Federal Open Market Committee members expect US gross domestic product to contract 2.4% in 2020 before climbing 4.2% in 2021, according to projections published Wednesday. The forecast signals the country will fully recover to pre-pandemic levels by the end of next year. Growth is seen reaching 3.2% in 2022 and slowing further to 2.4% in 2023.
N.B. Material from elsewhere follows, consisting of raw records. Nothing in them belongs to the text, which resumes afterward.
/-- The registers of each instruction, from its description. -/
def Instr.uses : Instr → Uses
  | .movpc d _ _ => { dst := [d] }
  | .bz a _ _ => { src := [a] }
  | .bnz a _ _ => { src := [a] }
  | .jal _ _ _ => { dst := [1] }
  | .jalr d a _ _ => { src := [a], dst := [d] }
  | .ret a _ _ => { src := [a] }
  | .loopi k _ _ _ => { loops := [if k then 1 else 0] }
  | .loopr k a _ _ => { src := [a], loops := [if k then 1 else 0] }
  | .repi _ _ => { loops := [2] }
  | .repr a _ => { src := [a], loops := [2] }
  | .ldb x b _ _ _ => { src := [b], base := [b], dst := [x] }
  | .ldbu x b _ _ _ => { src := [b], base := [b], dst := [x] }
  | .ldh x b _ _ _ => { src := [b], base := [b], dst := [x] }
  | .ldhu x b _ _ _ => { src := [b], base := [b], dst := [x] }
  | .ldw x b _ _ _ => { src := [b], base := [b], dst := [x] }
  | .ldwu x b _ _ _ => { src := [b], base := [b], dst := [x] }
  | .ldd x b _ _ _ => { src := [b], base := [b], dst := [x] }
  | .stb x b _ _ _ => { src := [x, b], base := [b] }
  | .sth x b _ _ _ => { src := [x, b], base := [b] }
  | .stw x b _ _ _ => { src := [x, b], base := [b] }
  | .std x b _ _ _ => { src := [x, b], base := [b] }
  | .ldbX a b c _ mode _ => xLoadUses mode a b c
  | .ldbuX a b c _ mode _ => xLoadUses mode a b c
  | .ldhX a b c _ mode _ => xLoadUses mode a b c
  | .ldhuX a b c _ mode _ => xLoadUses mode a b c
  | .ldwX a b c _ mode _ => xLoadUses mode a b c
  | .ldwuX a b c _ mode _ => xLoadUses mode a b c
  | .lddX a b c _ mode _ => xLoadUses mode a b c
  | .ldq a b c _ mode _ => xLoadQUses mode a b c
  | .stbX a b c _ mode _ => xStoreUses mode [a] b c
  | .sthX a b c _ mode _ => xStoreUses mode [a] b c
  | .stwX a b c _ mode _ => xStoreUses mode [a] b c
  | .stdX a b c _ mode _ => xStoreUses mode [a] b c
  | .stq a b c _ mode _ => { xStoreUses mode (both a) b c with pairs := [a] }
  | .ldff a b _ _ w => { waitUses w with src := b :: (waitUses w).src, dst := [a] }
  | .ldfe a b _ _ w => { waitUses w with src := b :: (waitUses w).src, dst := [a] }
  | .stef a b _ _ w => { waitUses w with src := a :: b :: (waitUses w).src }
  | .stsf a b _ _ w => { waitUses w with src := a :: b :: (waitUses w).src }
  | .ferd a b _ _ => { src := [b], dst := [a] }
  | .feset b _ _ => { src := [b] }
  | .feclr b _ _ => { src := [b] }
  | .aadd _ a b c _ _ => { src := [b, c], dst := [a] }
  | .aand _ a b c _ _ => { src := [b, c], dst := [a] }
  | .aor _ a b c _ _ => { src := [b, c], dst := [a] }
  | .axor _ a b c _ _ => { src := [b, c], dst := [a] }
  | .amin _ a b c _ _ => { src := [b, c], dst := [a] }
  | .amax _ a b c _ _ => { src := [b, c], dst := [a] }
  | .aminu _ a b c _ _ => { src := [b, c], dst := [a] }
  | .amaxu _ a b c _ _ => { src := [b, c], dst := [a] }
  | .aswap _ a b c _ _ => { src := [b, c], dst := [a] }
  | .acas _ a b c _ _ => { src := b :: both c, dst := [a], pairs := [c] }
  | .afadd a b c _ _ => { src := [b, c], dst := [a] }
  | .fencer a b _ _ _ => { src := [a, b] }
  | .agf a _ => { src := [a] }
  | .vld v b _ _ _ => { src := [b], base := [b], vdst := [v] }
  | .vst v b _ _ _ => { src := [b], base := [b], vsrc := [v] }
  | .vlds v b c _ _ => { src := [b, c], vdst := [v] }
  | .vldx v b c _ _ => { src := [b], vsrc := [c], vdst := [v] }
  | .vldb v b _ _ => { src := [b], vdst := [v] }
  | .vsts v b c _ => { src := [b, c], vsrc := [v] }
  | .vstx v b c _ => { src := [b], vsrc := [v, c] }
  | .vstn v b _ _ _ => { src := [b], vsrc := [v] }
  | .vspill v b => { src := [b], vsrc := [v] }
  | .vfill v b => { src := [b], vdst := [v] }
  | .fstn a b _ _ _ => { src := [a, b] }
  | .tcopy a b c _ _ => { src := a :: b :: both c, pairs := [c] }
  | .tcopy2d a b c _ _ => { src := a :: b :: both c, pairs := [c] }
  | .tgather a b c _ _ => { src := a :: b :: both c, pairs := [c] }
  | .tscatter a b c _ _ => { src := a :: b :: both c, pairs := [c] }
  | .tfill a b c _ _ => { src := a :: b :: both c, pairs := [c] }
  | .qenq a b c _ _ => { src := [a, b, c] }
  | .qdeq a b c _ _ => { src := [b, c], dst := [a] }
  | .qtry a b c _ _ => { src := [a, b], pdst := [c] }
  | .qpoll a b c _ _ => { src := [b], dst := [a], pdst := [c] }
  | .callat d b c _ => { src := both b ++ four c, dst := [d], pairs := [b], args4 := [c] }
  | .retv a _ => { src := [a] }
  | .amsg b c _ => { src := both b ++ four c, pairs := [b], args4 := [c] }
  | .amsgRet d b c _ => { src := both b ++ four c, dst := [d], pairs := [b], args4 := [c] }
  | .frame a b c _ => { src := b :: both c, dst := [a], pairs := [c] }
  | .spawn a b _ => { src := [a, b] }
  | .sync a _ => { src := [a] }
  | .tend a _ => { src := [a] }
  | .publish a b _ => { src := [a, b] }
  | .launch a c _ => { src := [a], pdst := [c] }
  | .shrd a _ _ => { dst := [a] }
  | .shwr a _ _ => { src := [a] }
  | .xborrow b c _ => { src := [b], pdst := [c] }
  | .xmov a _ _ vec toBorrowed => if vec then (if toBorrowed then { vsrc := [a] } else { vdst := [a] }) else (if toBorrowed then { src := [a] } else { dst := [a] })
  | .migrate a b _ => { src := [a, b] }
  | .waitt a _ => { src := [a] }
  | .tlbinv a _ _ => { src := [a] }
  | .cctlWb a b _ => { src := [a, b] }
  | .cctlInv a b _ => { src := [a, b] }
  | .cctlWbinv a b _ => { src := [a, b] }
  | .cctlPrefetch a b _ => { src := [a, b] }
  | .cctlSetCc a _ => { src := [a] }
  | .crrd d _ _ => { dst := [d] }
  | .crwr a _ n => { src := [a], loops := crLoops n }
  | .crswp d a _ n => { src := [a], dst := [d], loops := crLoops n }
  | .add t d a b _ => aluUses t d a b
  | .sub t d a b _ => aluUses t d a b
  | .and t d a b _ => aluUses t d a b
  | .or t d a b _ => aluUses t d a b
  | .xor t d a b _ => aluUses t d a b
  | .andn t d a b _ => aluUses t d a b
  | .shl t d a b _ => shiftUses t d a b
  | .shr t d a b _ => shiftUses t d a b
  | .sra t d a b _ => shiftUses t d a b
  | .ror t d a b _ => shiftUses t d a b
  | .min t d a b _ => aluUses t d a b
  | .max t d a b _ => aluUses t d a b
  | .minu t d a b _ => aluUses t d a b
  | .maxu t d a b _ => aluUses t d a b
  | .mul t d a b _ => aluUses t d a b
  | .mulh t d a b _ => aluUses t d a b
  | .mulhu t d a b _ => aluUses t d a b
  | .div t d a b _ => aluUses t d a b
  | .divu t d a b _ => aluUses t d a b
  | .rem t d a b _ => aluUses t d a b
  | .remu t d a b _ => aluUses t d a b
  | .clz _ d a _ => { src := [a], dst := [d] }
  | .ctz _ d a _ => { src := [a], dst := [d] }
  | .popc _ d a _ => { src := [a], dst := [d] }
  | .sext _ d a _ => { src := [a], dst := [d] }
  | .zext _ d a _ => { src := [a], dst := [d] }
  | .bfx d a b _ => { src := [a, b], dst := [d] }
  | .bfxu d a b _ => { src := [a, b], dst := [d] }
  | .bfi d a b _ => { src := [a, b, d], dst := [d] }
  | .cmpeq t d a b _ => cmpUses t d a b
  | .cmpne t d a b _ => cmpUses t d a b
  | .cmplt t d a b _ => cmpUses t d a b
  | .cmple t d a b _ => cmpUses t d a b
  | .cmpltu t d a b _ => cmpUses t d a b
  | .cmpleu t d a b _ => cmpUses t d a b
  | .pand d _ _ _ => { pdst := [d] }
  | .por d _ _ _ => { pdst := [d] }
  | .pxor d _ _ _ => { pdst := [d] }
  | .pandn d _ _ _ => { pdst := [d] }
  | .pnot d _ _ => { pdst := [d] }
  | .prd d _ => { dst := [d] }
  | .pwr a _ => { src := [a], pdst := [1, 2, 3, 4, 5, 6, 7] }
  | .addi d a _ _ => { src := [a], dst := [d] }
  | .andi d a _ _ => { src := [a], dst := [d] }
  | .ori d a _ _ => { src := [a], dst := [d] }
  | .xori d a _ _ => { src := [a], dst := [d] }
  | .shli d a _ _ => { src := [a], dst := [d] }
  | .shri d a _ _ => { src := [a], dst := [d] }
  | .srai d a _ _ => { src := [a], dst := [d] }
  | .rori d a _ _ => { src := [a], dst := [d] }
  | .movi d _ _ => { dst := [d] }
  | .movh d _ _ _ => { src := [d], dst := [d] }
  | .lea d a b _ _ => { src := [a, b], dst := [d] }
  | .cvta d a _ => { src := [a], dst := [d] }
  | .sel d _ a b _ => { src := [a, b], dst := [d] }
  | .mov d a _ => { src := [a], dst := [d] }
  | .fadd _ d a b _ => { src := [a, b], dst := [d] }
  | .fsub _ d a b _ => { src := [a, b], dst := [d] }
  | .fmul _ d a b _ => { src := [a, b], dst := [d] }
  | .fdiv _ d a b _ => { src := [a, b], dst := [d] }
  | .fsqrt _ d a _ => { src := [a], dst := [d] }
  | .ffma _ d a b c _ => { src := [a, b, c], dst := [d] }
  | .fmin _ d a b _ => { src := [a, b], dst := [d] }
  | .fmax _ d a b _ => { src := [a, b], dst := [d] }
  | .fneg d a _ => { src := [a], dst := [d] }
  | .fabs d a _ => { src := [a], dst := [d] }
  | .fcmpeq d a b _ => { src := [a, b], pdst := [d] }
  | .fcmplt d a b _ => { src := [a, b], pdst := [d] }
  | .fcmple d a b _ => { src := [a, b], pdst := [d] }
  | .fcmpun d a b _ => { src := [a, b], pdst := [d] }
  | .fclass d a _ => { src := [a], dst := [d] }
  | .fcvt _ d a _ => { src := [a], dst := [d] }
  | .fcvtif _ d a _ => { src := [a], dst := [d] }
  | .fcvtfi d a _ => { src := [a], dst := [d] }
  | .fstk d a b _ => { src := [a, b], dst := [d] }
  | .fstkr d a _ => { src := [a], dst := [d] }
  | .vadd t d a b _ => vUses t [d] [a, b]
  | .vsub t d a b _ => vUses t [d] [a, b]
  | .vand t d a b _ => vUses t [d] [a, b]
  | .vor t d a b _ => vUses t [d] [a, b]
  | .vxor t d a b _ => vUses t [d] [a, b]
  | .vandn t d a b _ => vUses t [d] [a, b]
  | .vshl t d a b _ => vUses t [d] [a, b]
  | .vshr t d a b _ => vUses t [d] [a, b]
  | .vsra t d a b _ => vUses t [d] [a, b]
  | .vmin t d a b _ => vUses t [d] [a, b]
  | .vmax t d a b _ => vUses t [d] [a, b]
  | .vmul t d a b _ => vUses t [d] [a, b]
  | .vmulh t d a b _ => vUses t [d] [a, b]
  | .vcmpeq t d a b _ => { vUses t [] [a, b] with mdst := [d] }
  | .vcmpne t d a b _ => { vUses t [] [a, b] with mdst := [d] }
  | .vcmplt t d a b _ => { vUses t [] [a, b] with mdst := [d] }
  | .vcmple t d a b _ => { vUses t [] [a, b] with mdst := [d] }
  | .mand d _ _ _ => { mdst := [d] }
  | .mor d _ _ _ => { mdst := [d] }
  | .mxor d _ _ _ => { mdst := [d] }
  | .mandn d _ _ _ => { mdst := [d] }
  | .mnot d _ _ => { mdst := [d] }
  | .mpopc d _ _ => { dst := [d] }
  | .mfromg d a _ => { src := [a], mdst := [d] }
  | .mtog d _ _ => { dst := [d] }
  | .vfadd _ d a b _ => { vsrc := [a, b], vdst := [d] }
  | .vfsub _ d a b _ => { vsrc := [a, b], vdst := [d] }
  | .vfmul _ d a b _ => { vsrc := [a, b], vdst := [d] }
  | .vfdiv _ d a b _ => { vsrc := [a, b], vdst := [d] }
  | .vfsqrt _ d a _ => { vsrc := [a], vdst := [d] }
  | .vfmin _ d a b _ => { vsrc := [a, b], vdst := [d] }
  | .vfmax _ d a b _ => { vsrc := [a, b], vdst := [d] }
  | .vfneg d a _ => { vsrc := [a], vdst := [d] }
  | .vfabs d a _ => { vsrc := [a], vdst := [d] }
  | .vffma _ d a b c _ => { vsrc := [a, b, c], vdst := [d] }
  | .vfcmpeq d a b _ => { vsrc := [a, b], mdst := [d] }
  | .vfcmplt d a b _ => { vsrc := [a, b], mdst := [d] }
  | .vfcmple d a b _ => { vsrc := [a, b], mdst := [d] }
  | .vfcmpun d a b _ => { vsrc := [a, b], mdst := [d] }
  | .vfred _ d a _ => { vsrc := [a], dst := [d] }
  | .vfrmin _ d a _ => { vsrc := [a], dst := [d] }
  | .vfrmax _ d a _ => { vsrc := [a], dst := [d] }
  | .vfcvt _ d a _ => { vsrc := [a], vdst := [d] }
  | .vfcvtif _ d a _ => { vsrc := [a], vdst := [d] }
  | .vfcvtfi d a _ => { vsrc := [a], vdst := [d] }
  | .vfrcp _ d a _ => { vsrc := [a], vdst := [d] }
  | .vfrsqrt _ d a _ => { vsrc := [a], vdst := [d] }
  | .vfexp2 _ d a _ => { vsrc := [a], vdst := [d] }
  | .vflog2 _ d a _ => { vsrc := [a], vdst := [d] }
  | .vperm d a b _ => { vsrc := [a, b], vdst := [d] }
  | .vslide d a b _ => { vsrc := [a], src := [b], vdst := [d] }
  | .vzip d a b _ => { vsrc := [a, b], gdst := [d] }
  | .vunzip d a _ => { gsrc := [a], gdst := [d] }
  | .vbcast d a _ => { src := [a], vdst := [d] }
  | .vcompress d a _ => { vsrc := [a], vdst := [d] }
  | .vexpand d a _ => { vsrc := [a], vdst := [d] }
  | .vmov d a _ => { vsrc := [a], vdst := [d] }
  | .vins d a b _ => { src := [a, b], vdst := [d] }
  | .vext d a b _ => { vsrc := [a], src := [b], dst := [d] }
  | .rngh d a b _ => { src := [a, b], dst := [d] }
  | .vrngh d a b _ => { src := [a, b], vdst := [d] }
  | .vqmx _ _ d b a _ => { vsrc := [a], dst := [b], vdst := [d] }
  | .vdqmx _ d a b _ => { vsrc := [a], src := [b], vdst := [d] }
  | .vpack _ _ d a _ => { vsrc := [a], vdst := [d] }
  | .mset _ a _ => { src := [a] }
  | .mzero _ a _ => { src := [a] }
  | .mlda _ _ a b _ => { src := [a, b] }
  | .msta _ _ _ _ a b _ => { src := [a, b] }
  | .mseed a _ => { src := [a] }
  | .mring a b _ => { src := [a, b] }
  | .mma _ _ _ _ _ ga gs _ => { src := [ga, gs] }
  | .mmaBf16 _ _ _ ga _ => { src := [ga] }
  | _ => { }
The committee’s median estimate for 2020 unemployment reached 6.7%, implying December’s nonfarm payrolls report won’t bring an improvement to the rate. The Fed then expects unemployment to drop to 5% in 2021. The rate won’t return to pre-pandemic lows until 2023, when the central bank expects it to reach 3.7%.
The estimates come alongside a relatively uneventful decision from the committee. Members decided to hold interest rates near zero and maintain their current pace and composition of asset purchases.
Some economists expected the central bank to either adjust its asset purchases or offer new guidance for the purchase program. Such updates are at least pushed back to the FOMC's January 26 to January 27 meeting.
The central bank currently buys $80 billion of Treasurys and $40 billion of mortgage-backed securities a month.
The Fed's Wednesday statement clarified that its asset purchases will continue at their current pace until "substantial further progress" is made toward reaching its inflation and employment goals. The central bank updated the targets in August, signaling it won't lift interest rates until the US achieves maximum employment and inflation trends above 2% for a period of time.